Après cette escapade pour le moins rocambolesque, Macéio écope de quelques blessures "pas très graves" dont une à la patte arrière droite et des éraflures. "Il boite encore un peu". Le directeur du zoo et son équipe imaginent que le tapir a très certainement dû recevoir des coups, compte tenu de son comportement. "On le voit très peureux, même avec nous : il est encore très stressé". Les bruits inhabituels font ainsi fuir ce jeune mâle âgé de 6 ans.
Un coup pour renflouer un site d'orpaillage illégal ? 
Depuis, au zoo de Guyane, la sécurité est en cours d'être renforcée grâce aux réparations des clotûres endommagées, des renforcements d'enclos ainsi qu'au déploiement de caméras de surveillance. Après les deux années passées marquées par la crise sanitaire, toutes ces installations sont imprévues mais "nécessaires" pour que les animaux continuent d'être en sûreté.

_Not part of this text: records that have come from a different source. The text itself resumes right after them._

/-! ### Encode, then decode -/

theorem maskMatch (i : Instr) : Laws.MaskMatch.Statement i := by
  cases i with
  | cmk a b c => exact Laws.MaskMatch.cmk a b c
  | cmkre a b => exact Laws.MaskMatch.cmkre a b
  | cmkim a b => exact Laws.MaskMatch.cmkim a b
  | ceq a b c => exact Laws.MaskMatch.ceq a b c
  | ceqr a b c => exact Laws.MaskMatch.ceqr a b c
  | cadd a b c => exact Laws.MaskMatch.cadd a b c
  | csub a b c => exact Laws.MaskMatch.csub a b c
  | cmul a b c => exact Laws.MaskMatch.cmul a b c
  | cdiv a b c => exact Laws.MaskMatch.cdiv a b c
  | cmod a b => exact Laws.MaskMatch.cmod a b
  | carg a b => exact Laws.MaskMatch.carg a b
  | cexp a b => exact Laws.MaskMatch.cexp a b
  | cconj a b => exact Laws.MaskMatch.cconj a b
  | crecip a b => exact Laws.MaskMatch.crecip a b
  | crand a => exact Laws.MaskMatch.crand a
  | log2f a b => exact Laws.MaskMatch.log2f a b
  | brev a b c => exact Laws.MaskMatch.brev a b c
  | buildtbl o => exact Laws.MaskMatch.buildtbl o
  | fft o t => exact Laws.MaskMatch.fft o t
  | bfly a b c => exact Laws.MaskMatch.bfly a b c
  | ldc a b => exact Laws.MaskMatch.ldc a b
  | stc a b => exact Laws.MaskMatch.stc a b

theorem encode_matches_row (i : Instr) :
    ∃ row, opMap (fieldOpc (encode i)) = some row ∧ encode i &&& row.mask = row.pattern := by
  obtain ⟨row, hrow, hmask⟩ := (Option.any_eq_true _ _).1 (maskMatch i)
  exact ⟨row, hrow, beq_iff_eq.1 hmask⟩

/-- Each field the command uses is read back where `encode` put it. -/
theorem buildInstr_encode {i : Instr} (h : i.wellFormed = true) :
    buildInstr (fieldOpc (encode i)) (encode i) = .ok i := by
  cases i with
  | bfly cd cs1 cs2 =>
    have hne : cd ≠ cs1 := by simpa [Instr.wellFormed] using h
    simp [encode, fieldOpc_encR, fieldRd_encR, fieldRs1_encR, fieldRs2_encR, buildInstr, hne]
  | buildtbl o => simp [encode, fieldOpc_encB, fieldO_encB, buildInstr]
  | fft o t => simp [encode, fieldOpc_encB, fieldO_encB, fieldT_encB, buildInstr]
  | _ => simp [encode, fieldOpc_encR, fieldRd_encR, fieldRs1_encR, fieldRs2_encR, buildInstr]

/-- Settles O1: the encoder's word passes the mask of its row, and every field is read back. -/
theorem decodeInvertsEncode : Obligations.DecodeInvertsEncode := by
  intro i hwf
  obtain ⟨row, hrow, hmask⟩ := encode_matches_row i
  exact decode_ok_iff.2 ⟨row, hrow, hmask, buildInstr_encode hwf⟩

/-! ### Decode, then encode -/

/-- Where the mask has only ones, a word that passes has the pattern's bits. -/
theorem extract_of_row {w mask pattern : Word32} (start len : Nat) (h : w &&& mask = pattern)
    (hmask : mask.extractLsb' start len = BitVec.allOnes len) :
    w.extractLsb' start len = pattern.extractLsb' start len := by
  rw [← h, BitVec.extractLsb'_and, hmask, BitVec.and_allOnes]

section RowFields

variable {w mask pattern : Word32} (h : w &&& mask = pattern)
include h

theorem fieldRd_of_row (hmask : fieldRd mask = 7) : fieldRd w = fieldRd pattern :=
  congrArg BitVec.toFin (extract_of_row 21 3 h (BitVec.toFin_inj.1 hmask))

theorem fieldRs1_of_row (hmask : fieldRs1 mask = 7) : fieldRs1 w = fieldRs1 pattern :=
  congrArg BitVec.toFin (extract_of_row 18 3 h (BitVec.toFin_inj.1 hmask))

theorem fieldRs2_of_row (hmask : fieldRs2 mask = 7) : fieldRs2 w = fieldRs2 pattern :=
  congrArg BitVec.toFin (extract_of_row 15 3 h (BitVec.toFin_inj.1 hmask))

theorem fieldT_of_row (hmask : fieldT mask = true) : fieldT w = fieldT pattern := by
  rw [← h, fieldT, fieldT, BitVec.getLsbD_and, ← fieldT, ← fieldT, hmask, Bool.and_true]

end RowFields

/-- The fields a command does not use are 0 in every word of its row, so the word is the encoder's. -/
theorem encode_of_buildInstr {w : Word32} {row : OpRow} {i : Instr} (hrow : opMap (fieldOpc w) = some row)
    (hmask : w &&& row.mask = row.pattern) (hi : buildInstr (fieldOpc w) w = .ok i) :
    encode i = w ∧ i.wellFormed = true := by
  generalize hopc : fieldOpc w = opc at hrow hi
  unfold opMap at hrow
  split at hrow
  case h_23 => cases hrow
  all_goals
    cases hrow
    simp only [buildInstr, Except.ok.injEq] at hi
  -- BFLY: RD, RS1 and RS2 are operands, RD and RS1 differ
  case h_20 =>
    split at hi
    · cases hi
    · next hne =>
      cases hi
      exact ⟨encR_of_fields hopc rfl rfl rfl (extract_of_row 0 15 hmask rfl), bne_iff_ne.2 hne⟩
  all_goals subst hi
  -- CMK, CEQ, CEQR, CADD, CSUB, CMUL, CDIV, BREV: RD, RS1 and RS2 are operands
  case h_1 | h_4 | h_5 | h_6 | h_7 | h_8 | h_9 | h_17 =>
    exact ⟨encR_of_fields hopc rfl rfl rfl (extract_of_row 0 15 hmask rfl), rfl⟩
  -- CMKRE, CMKIM, CMOD, CARG, CEXP, CCONJ, CRECIP, LOG2F, LDC: RD and RS1 are operands
  case h_2 | h_3 | h_10 | h_11 | h_12 | h_13 | h_14 | h_16 | h_21 =>
    exact ⟨encR_of_fields hopc rfl rfl (fieldRs2_of_row hmask rfl) (extract_of_row 0 15 hmask rfl), rfl⟩
  -- CRAND: RD is the operand
  case h_15 =>
    exact ⟨encR_of_fields hopc rfl (fieldRs1_of_row hmask rfl) (fieldRs2_of_row hmask rfl)
      (extract_of_row 0 15 hmask rfl), rfl⟩
  -- STC: RS1 and RS2 are operands
  case h_22 =>
    exact ⟨encR_of_fields hopc (fieldRd_of_row hmask rfl) rfl rfl (extract_of_row 0 15 hmask rfl), rfl⟩
  -- BUILDTBL: O is the operand
  case h_18 => exact ⟨encB_of_fields hopc rfl (fieldT_of_row hmask rfl) (extract_of_row 2 22 hmask rfl), rfl⟩
  -- FFT: O and T are operands
  case h_19 => exact ⟨encB_of_fields hopc rfl rfl (extract_of_row 2 22 hmask rfl), rfl⟩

"Ce qui est extraordinaire, c'est de voir des braconniers rentrer au zoo pour tuer un tapir", commente André Chaumet pour qui l'intrusion n'a rien d'un hasard.

Pendant notre interview, le directeur du zoo de Guyane revient, entre autres choses, sur l'abattage sauvage de la vache d'un éleveur voisin, le vol exclusif de matériel de jardinage à la ferme Marivat - une tronçonneuse et une débroussailleuse - ainsi qu'une autre tentative de vol au zoo, cette fois-ci pour y dérober de la viande. "C'était une opération de préparation pour envoyer cela sur un site d'orpaillage clandestin", nous assure le directeur, pour qui il s'agit de l'hypothèse la plus probable. Contactés, les effectifs de gendarmerie n'ont pas répondu à nos sollicitations.

Pour l'heure, l'équipe, qui est heureuse d'avoir pu récupérer Macéio en vie, dit avoir reçu du soutien de chasseurs locaux. "Ils sont atterés et sidérés de voir que des chasseurs - si tant est que ce sont des gens qui ont fait de la chasse un jour dans leur vie qui ont fait ça - soient rentrés dans un zoo pour aller tuer un tapir."